WHAT THIS TASK INVOLVES:
Only the lines below, from the one with "u x).cmds = s.cmds := rfl" through the one with "u x).nextCmd = s.nextCmd := rfl", are to be written out, exactly.

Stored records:
/-! ### A ternary array replaced -/

@[simp] theorem setTern_slot (u : Nat) (x : Ternary) : (s.setTern u x).slot = s.slot := rfl
@[simp] theorem setTern_others (u : Nat) (x : Ternary) : (s.setTern u x).others = s.others := rfl
@[simp] theorem setTern_pes (u : Nat) (x : Ternary) : (s.setTern u x).pes = s.pes := rfl
@[simp] theorem setTern_mem (u : Nat) (x : Ternary) : (s.setTern u x).mem = s.mem := rfl
@[simp] theorem setTern_mts (u : Nat) (x : Ternary) : (s.setTern u x).mts = s.mts := rfl
@[simp] theorem setTern_islands (u : Nat) (x : Ternary) : (s.setTern u x).islands = s.islands := rfl
@[simp] theorem setTern_strms (u : Nat) (x : Ternary) : (s.setTern u x).strms = s.strms := rfl
@[simp] theorem setTern_cmds (u : Nat) (x : Ternary) : (s.setTern u x).cmds = s.cmds := rfl
@[simp] theorem setTern_nextCmd (u : Nat) (x : Ternary) : (s.setTern u x).nextCmd = s.nextCmd := rfl
@[simp] theorem setTern_ctxs (u : Nat) (x : Ternary) : (s.setTern u x).ctxs = s.ctxs := rfl
@[simp] theorem setTern_parts (u : Nat) (x : Ternary) : (s.setTern u x).parts = s.parts := rfl
@[simp] theorem setTern_lqs (u : Nat) (x : Ternary) : (s.setTern u x).lqs = s.lqs := rfl
@[simp] theorem setTern_sys (u : Nat) (x : Ternary) : (s.setTern u x).sys = s.sys := rfl
@[simp] theorem setTern_edges (u : Nat) (x : Ternary) : (s.setTern u x).edges = s.edges := rfl
@[simp] theorem setTern_hvReplies (u : Nat) (x : Ternary) : (s.setTern u x).hvReplies = s.hvReplies := rfl
@[simp] theorem setTern_timer (u : Nat) (x : Ternary) : (s.setTern u x).timer = s.timer := rfl
@[simp] theorem setTern_agenda (u : Nat) (x : Ternary) : (s.setTern u x).agenda = s.agenda := rfl
@[simp] theorem setTern_stall (u : Nat) (x : Ternary) : (s.setTern u x).stall = s.stall := rfl
@[simp] theorem setTern_freeCount (u : Nat) (x : Ternary) : (s.setTern u x).freeCount = s.freeCount := rfl

/-- What is read after a ternary array is replaced. -/
theorem tern_setTern (h : twf {} s.terns = true) (k j : Nat) (x : Ternary) : (s.setTern k x).tern j = if j = k then x else s.tern j := tget_tput h _ _ _
@[simp] theorem tern_setTern_self (h : twf {} s.terns = true) (k : Nat) (x : Ternary) : (s.setTern k x).tern k = x := by simp [tern_setTern s h]

@[simp] theorem mt_setTern (u : Nat) (x : Ternary) (k : Nat) : (s.setTern u x).mt k = s.mt k := rfl
@[simp] theorem part_setTern (u : Nat) (x : Ternary) (k : Nat) : (s.setTern u x).part k = s.part k := rfl
@[simp] theorem ctx_setTern (u : Nat) (x : Ternary) (k : Nat) : (s.setTern u x).ctx k = s.ctx k := rfl
@[simp] theorem lq_setTern (u : Nat) (x : Ternary) (f' q' : Nat) : (s.setTern u x).lq f' q' = s.lq f' q' := rfl
@[simp] theorem isl_setTern (u : Nat) (x : Ternary) (k : Nat) : (s.setTern u x).isl k = s.isl k := rfl

/-! ### A processing element replaced -/

@[simp] theorem setPe_slot (x : Pe) : (s.setPe x).slot = s.slot := rfl
@[simp] theorem setPe_others (x : Pe) : (s.setPe x).others = s.others := rfl
@[simp] theorem setPe_mem (x : Pe) : (s.setPe x).mem = s.mem := rfl
@[simp] theorem setPe_mts (x : Pe) : (s.setPe x).mts = s.mts := rfl
@[simp] theorem setPe_islands (x : Pe) : (s.setPe x).islands = s.islands := rfl
@[simp] theorem setPe_terns (x : Pe) : (s.setPe x).terns = s.terns := rfl
@[simp] theorem setPe_strms (x : Pe) : (s.setPe x).strms = s.strms := rfl
@[simp] theorem setPe_cmds (x : Pe) : (s.setPe x).cmds = s.cmds := rfl
@[simp] theorem setPe_nextCmd (x : Pe) : (s.setPe x).nextCmd = s.nextCmd := rfl
@[simp] theorem setPe_ctxs (x : Pe) : (s.setPe x).ctxs = s.ctxs := rfl
@[simp] theorem setPe_parts (x : Pe) : (s.setPe x).parts = s.parts := rfl
@[simp] theorem setPe_lqs (x : Pe) : (s.setPe x).lqs = s.lqs := rfl
@[simp] theorem setPe_sys (x : Pe) : (s.setPe x).sys = s.sys := rfl
@[simp] theorem setPe_edges (x : Pe) : (s.setPe x).edges = s.edges := rfl
@[simp] theorem setPe_hvReplies (x : Pe) : (s.setPe x).hvReplies = s.hvReplies := rfl
@[simp] theorem setPe_timer (x : Pe) : (s.setPe x).timer = s.timer := rfl
@[simp] theorem setPe_agenda (x : Pe) : (s.setPe x).agenda = s.agenda := rfl
@[simp] theorem setPe_stall (x : Pe) : (s.setPe x).stall = s.stall := rfl
@[simp] theorem setPe_freeCount (x : Pe) : (s.setPe x).freeCount = s.freeCount := rfl

/-! ### Slots changed -/

@[simp] theorem mapSlots_pes (f : Slot → Slot) : (s.mapSlots f).pes = s.pes := rfl
@[simp] theorem mapSlots_mem (f : Slot → Slot) : (s.mapSlots f).mem = s.mem := rfl
@[simp] theorem mapSlots_mts (f : Slot → Slot) : (s.mapSlots f).mts = s.mts := rfl
@[simp] theorem mapSlots_islands (f : Slot → Slot) : (s.mapSlots f).islands = s.islands := rfl
@[simp] theorem mapSlots_terns (f : Slot → Slot) : (s.mapSlots f).terns = s.terns := rfl
@[simp] theorem mapSlots_strms (f : Slot → Slot) : (s.mapSlots f).strms = s.strms := rfl
@[simp] theorem mapSlots_cmds (f : Slot → Slot) : (s.mapSlots f).cmds = s.cmds := rfl
@[simp] theorem mapSlots_nextCmd (f : Slot → Slot) : (s.mapSlots f).nextCmd = s.nextCmd := rfl
@[simp] theorem mapSlots_ctxs (f : Slot → Slot) : (s.mapSlots f).ctxs = s.ctxs := rfl
@[simp] theorem mapSlots_parts (f : Slot → Slot) : (s.mapSlots f).parts = s.parts := rfl
@[simp] theorem mapSlots_lqs (f : Slot → Slot) : (s.mapSlots f).lqs = s.lqs := rfl
@[simp] theorem mapSlots_sys (f : Slot → Slot) : (s.mapSlots f).sys = s.sys := rfl
@[simp] theorem mapSlots_edges (f : Slot → Slot) : (s.mapSlots f).edges = s.edges := rfl
@[simp] theorem mapSlots_hvReplies (f : Slot → Slot) : (s.mapSlots f).hvReplies = s.hvReplies := rfl
@[simp] theorem mapSlots_timer (f : Slot → Slot) : (s.mapSlots f).timer = s.timer := rfl
@[simp] theorem mapSlots_agenda (f : Slot → Slot) : (s.mapSlots f).agenda = s.agenda := rfl
@[simp] theorem mapSlots_stall (f : Slot → Slot) : (s.mapSlots f).stall = s.stall := rfl
@[simp] theorem mapSlots_freeCount (f : Slot → Slot) : (s.mapSlots f).freeCount = s.freeCount := rfl
@[simp] theorem mapSlots_slot (f : Slot → Slot) : (s.mapSlots f).slot = f s.slot := rfl
@[simp] theorem mapSlots_others (f : Slot → Slot) : (s.mapSlots f).others = s.others.map f := rfl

OUTPUT BELOW:
@[simp] theorem setTern_cmds (u : Nat) (x : Ternary) : (s.setTern u x).cmds = s.cmds := rfl
@[simp] theorem setTern_nextCmd (u : Nat) (x : Ternary) : (s.setTern u x).nextCmd = s.nextCmd := rfl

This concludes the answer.